Activity
Give again, word for word, each line below starting at the one that contains "to R103) -/" and ending at the one that contains "[.error .reservedOpcode, .error".

Source records
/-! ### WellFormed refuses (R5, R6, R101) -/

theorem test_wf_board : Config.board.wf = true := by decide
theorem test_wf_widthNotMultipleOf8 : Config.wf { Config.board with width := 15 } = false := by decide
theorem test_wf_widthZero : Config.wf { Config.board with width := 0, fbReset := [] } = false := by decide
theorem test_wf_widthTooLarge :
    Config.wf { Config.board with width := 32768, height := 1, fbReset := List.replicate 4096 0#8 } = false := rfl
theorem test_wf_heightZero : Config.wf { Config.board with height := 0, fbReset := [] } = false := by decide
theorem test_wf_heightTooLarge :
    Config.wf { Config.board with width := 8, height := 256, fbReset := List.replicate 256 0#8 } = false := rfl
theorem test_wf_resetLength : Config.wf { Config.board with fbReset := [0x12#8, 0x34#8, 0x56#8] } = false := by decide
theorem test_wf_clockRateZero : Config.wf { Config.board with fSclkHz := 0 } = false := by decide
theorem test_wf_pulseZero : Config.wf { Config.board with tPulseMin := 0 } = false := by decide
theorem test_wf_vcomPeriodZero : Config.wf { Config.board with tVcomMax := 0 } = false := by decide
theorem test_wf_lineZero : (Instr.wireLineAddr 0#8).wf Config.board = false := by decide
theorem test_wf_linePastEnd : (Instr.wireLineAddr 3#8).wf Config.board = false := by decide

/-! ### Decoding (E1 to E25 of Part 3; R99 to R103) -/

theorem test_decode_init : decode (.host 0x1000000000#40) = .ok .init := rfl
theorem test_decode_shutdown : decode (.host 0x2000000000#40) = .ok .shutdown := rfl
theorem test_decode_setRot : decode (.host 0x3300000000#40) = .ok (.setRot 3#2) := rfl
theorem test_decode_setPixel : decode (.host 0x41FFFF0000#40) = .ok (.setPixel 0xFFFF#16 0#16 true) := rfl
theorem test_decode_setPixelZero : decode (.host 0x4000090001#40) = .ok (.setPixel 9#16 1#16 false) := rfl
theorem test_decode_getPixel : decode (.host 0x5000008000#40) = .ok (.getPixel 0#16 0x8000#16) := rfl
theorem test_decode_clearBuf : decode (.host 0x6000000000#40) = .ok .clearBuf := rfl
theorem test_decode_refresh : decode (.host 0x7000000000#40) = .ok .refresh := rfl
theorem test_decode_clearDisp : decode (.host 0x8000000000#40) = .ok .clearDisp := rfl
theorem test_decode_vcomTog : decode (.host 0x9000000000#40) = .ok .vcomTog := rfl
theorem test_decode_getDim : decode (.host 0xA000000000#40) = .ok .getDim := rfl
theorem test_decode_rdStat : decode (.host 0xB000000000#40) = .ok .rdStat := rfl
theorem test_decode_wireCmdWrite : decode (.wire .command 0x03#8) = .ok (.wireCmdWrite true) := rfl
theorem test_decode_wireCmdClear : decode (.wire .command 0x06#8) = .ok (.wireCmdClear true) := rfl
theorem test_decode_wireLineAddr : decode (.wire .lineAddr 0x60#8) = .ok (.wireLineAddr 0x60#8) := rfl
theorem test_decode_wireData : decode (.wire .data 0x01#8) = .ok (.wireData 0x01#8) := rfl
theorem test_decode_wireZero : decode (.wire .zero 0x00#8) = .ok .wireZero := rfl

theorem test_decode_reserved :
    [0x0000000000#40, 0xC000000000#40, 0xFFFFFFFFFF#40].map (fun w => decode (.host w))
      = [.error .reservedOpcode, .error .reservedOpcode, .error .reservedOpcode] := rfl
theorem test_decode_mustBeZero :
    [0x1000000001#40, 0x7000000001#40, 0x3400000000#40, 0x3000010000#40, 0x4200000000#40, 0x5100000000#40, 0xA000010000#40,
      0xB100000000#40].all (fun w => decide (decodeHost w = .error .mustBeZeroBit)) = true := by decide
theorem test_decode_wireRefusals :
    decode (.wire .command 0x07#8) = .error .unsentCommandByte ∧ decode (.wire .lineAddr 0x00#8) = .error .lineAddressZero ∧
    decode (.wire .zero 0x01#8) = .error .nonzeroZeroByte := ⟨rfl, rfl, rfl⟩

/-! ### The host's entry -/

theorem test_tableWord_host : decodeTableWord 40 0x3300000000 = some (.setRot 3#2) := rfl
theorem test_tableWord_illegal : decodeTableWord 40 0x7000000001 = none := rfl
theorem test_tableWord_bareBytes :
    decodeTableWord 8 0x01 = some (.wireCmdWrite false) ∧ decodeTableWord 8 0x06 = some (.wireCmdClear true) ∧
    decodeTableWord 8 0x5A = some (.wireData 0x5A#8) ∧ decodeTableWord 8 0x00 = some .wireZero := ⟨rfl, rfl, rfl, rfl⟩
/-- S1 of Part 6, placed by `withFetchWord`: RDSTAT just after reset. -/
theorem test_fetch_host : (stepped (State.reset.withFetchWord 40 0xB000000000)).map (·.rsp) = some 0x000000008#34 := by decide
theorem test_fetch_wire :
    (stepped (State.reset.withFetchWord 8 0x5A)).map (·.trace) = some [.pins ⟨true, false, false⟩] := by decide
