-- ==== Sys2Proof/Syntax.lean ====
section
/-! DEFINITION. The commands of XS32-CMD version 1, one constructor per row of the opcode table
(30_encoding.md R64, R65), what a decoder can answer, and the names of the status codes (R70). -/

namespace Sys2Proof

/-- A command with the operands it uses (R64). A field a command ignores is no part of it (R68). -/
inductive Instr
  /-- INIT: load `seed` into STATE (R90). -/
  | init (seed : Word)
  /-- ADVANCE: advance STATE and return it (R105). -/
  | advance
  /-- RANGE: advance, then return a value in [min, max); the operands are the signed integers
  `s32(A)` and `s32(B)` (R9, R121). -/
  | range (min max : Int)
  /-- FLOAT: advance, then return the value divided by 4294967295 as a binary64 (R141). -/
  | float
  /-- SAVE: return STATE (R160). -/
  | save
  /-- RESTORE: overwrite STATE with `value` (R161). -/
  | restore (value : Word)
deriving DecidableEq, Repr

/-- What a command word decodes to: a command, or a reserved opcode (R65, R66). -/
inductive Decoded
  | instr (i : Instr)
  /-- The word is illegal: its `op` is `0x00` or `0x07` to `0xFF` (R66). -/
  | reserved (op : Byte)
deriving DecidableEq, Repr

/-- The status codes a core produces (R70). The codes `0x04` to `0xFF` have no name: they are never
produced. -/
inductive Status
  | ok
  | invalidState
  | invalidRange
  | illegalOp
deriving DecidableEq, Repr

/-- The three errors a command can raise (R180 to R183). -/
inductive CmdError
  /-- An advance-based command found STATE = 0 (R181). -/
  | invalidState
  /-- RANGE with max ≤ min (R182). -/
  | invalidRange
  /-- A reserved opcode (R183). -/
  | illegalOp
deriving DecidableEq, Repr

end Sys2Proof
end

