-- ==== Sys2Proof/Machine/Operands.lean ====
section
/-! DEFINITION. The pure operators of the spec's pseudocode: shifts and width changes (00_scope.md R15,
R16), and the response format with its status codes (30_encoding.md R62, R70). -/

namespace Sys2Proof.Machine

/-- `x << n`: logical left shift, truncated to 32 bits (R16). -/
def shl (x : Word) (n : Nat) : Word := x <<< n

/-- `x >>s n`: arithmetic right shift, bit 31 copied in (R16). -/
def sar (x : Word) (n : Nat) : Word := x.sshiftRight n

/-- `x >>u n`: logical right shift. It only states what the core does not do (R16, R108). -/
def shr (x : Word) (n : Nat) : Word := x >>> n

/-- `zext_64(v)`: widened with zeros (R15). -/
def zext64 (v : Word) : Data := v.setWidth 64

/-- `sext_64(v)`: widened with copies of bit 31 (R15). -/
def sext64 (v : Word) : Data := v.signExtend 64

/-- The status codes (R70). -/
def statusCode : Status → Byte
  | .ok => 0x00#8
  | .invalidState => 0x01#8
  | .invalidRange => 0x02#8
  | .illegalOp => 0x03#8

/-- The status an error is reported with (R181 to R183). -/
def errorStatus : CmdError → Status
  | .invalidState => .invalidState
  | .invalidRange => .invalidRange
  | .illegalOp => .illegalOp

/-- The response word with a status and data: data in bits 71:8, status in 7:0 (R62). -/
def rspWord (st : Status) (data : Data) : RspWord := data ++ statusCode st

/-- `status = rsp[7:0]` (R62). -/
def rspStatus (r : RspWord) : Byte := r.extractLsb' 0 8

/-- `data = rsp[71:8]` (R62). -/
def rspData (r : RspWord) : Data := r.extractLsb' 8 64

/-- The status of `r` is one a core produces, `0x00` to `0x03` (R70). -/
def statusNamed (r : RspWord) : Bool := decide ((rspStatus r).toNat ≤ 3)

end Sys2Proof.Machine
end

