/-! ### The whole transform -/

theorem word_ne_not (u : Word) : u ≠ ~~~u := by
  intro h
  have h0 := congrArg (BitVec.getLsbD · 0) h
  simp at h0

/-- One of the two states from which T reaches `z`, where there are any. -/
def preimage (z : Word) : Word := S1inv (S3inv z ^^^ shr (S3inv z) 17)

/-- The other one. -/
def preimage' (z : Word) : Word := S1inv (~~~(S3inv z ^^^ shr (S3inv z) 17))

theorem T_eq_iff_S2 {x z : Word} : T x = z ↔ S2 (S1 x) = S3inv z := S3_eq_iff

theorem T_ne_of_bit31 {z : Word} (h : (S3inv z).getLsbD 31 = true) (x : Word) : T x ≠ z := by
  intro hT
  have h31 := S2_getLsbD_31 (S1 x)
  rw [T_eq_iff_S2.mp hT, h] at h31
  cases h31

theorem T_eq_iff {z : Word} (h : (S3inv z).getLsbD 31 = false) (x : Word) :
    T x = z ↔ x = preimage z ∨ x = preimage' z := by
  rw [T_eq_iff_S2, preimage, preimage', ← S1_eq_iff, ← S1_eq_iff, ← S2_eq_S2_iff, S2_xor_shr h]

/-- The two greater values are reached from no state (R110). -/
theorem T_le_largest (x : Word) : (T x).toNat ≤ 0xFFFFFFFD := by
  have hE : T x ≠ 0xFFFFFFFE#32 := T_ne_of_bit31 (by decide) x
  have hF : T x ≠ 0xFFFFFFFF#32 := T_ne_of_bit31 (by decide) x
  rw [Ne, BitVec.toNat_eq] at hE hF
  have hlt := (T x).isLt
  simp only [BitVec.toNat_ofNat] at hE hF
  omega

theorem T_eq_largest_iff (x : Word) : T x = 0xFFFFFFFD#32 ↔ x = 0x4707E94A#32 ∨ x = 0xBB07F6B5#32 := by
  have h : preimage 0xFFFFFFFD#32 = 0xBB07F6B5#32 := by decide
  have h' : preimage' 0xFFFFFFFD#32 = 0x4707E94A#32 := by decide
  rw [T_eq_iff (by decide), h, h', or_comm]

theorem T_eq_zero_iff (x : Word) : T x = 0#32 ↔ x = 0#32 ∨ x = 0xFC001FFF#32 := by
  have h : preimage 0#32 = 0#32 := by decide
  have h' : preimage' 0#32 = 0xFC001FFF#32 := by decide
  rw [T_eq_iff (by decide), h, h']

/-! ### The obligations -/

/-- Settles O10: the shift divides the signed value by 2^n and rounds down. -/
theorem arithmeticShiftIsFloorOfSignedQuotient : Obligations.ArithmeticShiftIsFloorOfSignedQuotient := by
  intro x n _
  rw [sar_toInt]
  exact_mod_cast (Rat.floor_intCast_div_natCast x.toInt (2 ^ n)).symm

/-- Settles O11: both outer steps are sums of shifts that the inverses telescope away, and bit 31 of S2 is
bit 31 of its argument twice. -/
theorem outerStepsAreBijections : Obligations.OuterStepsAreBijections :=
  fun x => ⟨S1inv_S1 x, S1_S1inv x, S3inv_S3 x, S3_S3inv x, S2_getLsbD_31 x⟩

Task result
/-! ### Decoding (E1 to E25 of Part 3; R99 to R103) -/

theorem test_decode_init : decode (.host 0x1000000000#40) = .ok .init := rfl
theorem test_decode_shutdown : decode (.host 0x2000000000#40) = .ok .shutdown := rfl
theorem test_decode_setRot : decode (.host 0x3300000000#40) = .ok (.setRot 3#2) := rfl
theorem test_decode_setPixel : decode (.host 0x41FFFF0000#40) = .ok (.setPixel 0xFFFF#16 0#16 true) := rfl
theorem test_decode_setPixelZero : decode (.host 0x4000090001#40) = .ok (.setPixel 9#16 1#16 false) := rfl
theorem test_decode_getPixel : decode (.host 0x5000008000#40) = .ok (.getPixel 0#16 0x8000#16) := rfl
theorem test_decode_clearBuf : decode (.host 0x6000000000#40) = .ok .clearBuf := rfl
theorem test_decode_refresh : decode (.host 0x7000000000#40) = .ok .refresh := rfl
theorem test_decode_clearDisp : decode (.host 0x8000000000#40) = .ok .clearDisp := rfl
theorem test_decode_vcomTog : decode (.host 0x9000000000#40) = .ok .vcomTog := rfl
theorem test_decode_getDim : decode (.host 0xA000000000#40) = .ok .getDim := rfl
theorem test_decode_rdStat : decode (.host 0xB000000000#40) = .ok .rdStat := rfl
theorem test_decode_wireCmdWrite : decode (.wire .command 0x03#8) = .ok (.wireCmdWrite true) := rfl
theorem test_decode_wireCmdClear : decode (.wire .command 0x06#8) = .ok (.wireCmdClear true) := rfl
theorem test_decode_wireLineAddr : decode (.wire .lineAddr 0x60#8) = .ok (.wireLineAddr 0x60#8) := rfl
theorem test_decode_wireData : decode (.wire .data 0x01#8) = .ok (.wireData 0x01#8) := rfl
theorem test_decode_wireZero : decode (.wire .zero 0x00#8) = .ok .wireZero := rfl

theorem test_decode_reserved :
    [0x0000000000#40, 0xC000000000#40, 0xFFFFFFFFFF#40].map (fun w => decode (.host w))
      = [.error .reservedOpcode, .error .reservedOpcode, .error .reservedOpcode] := rfl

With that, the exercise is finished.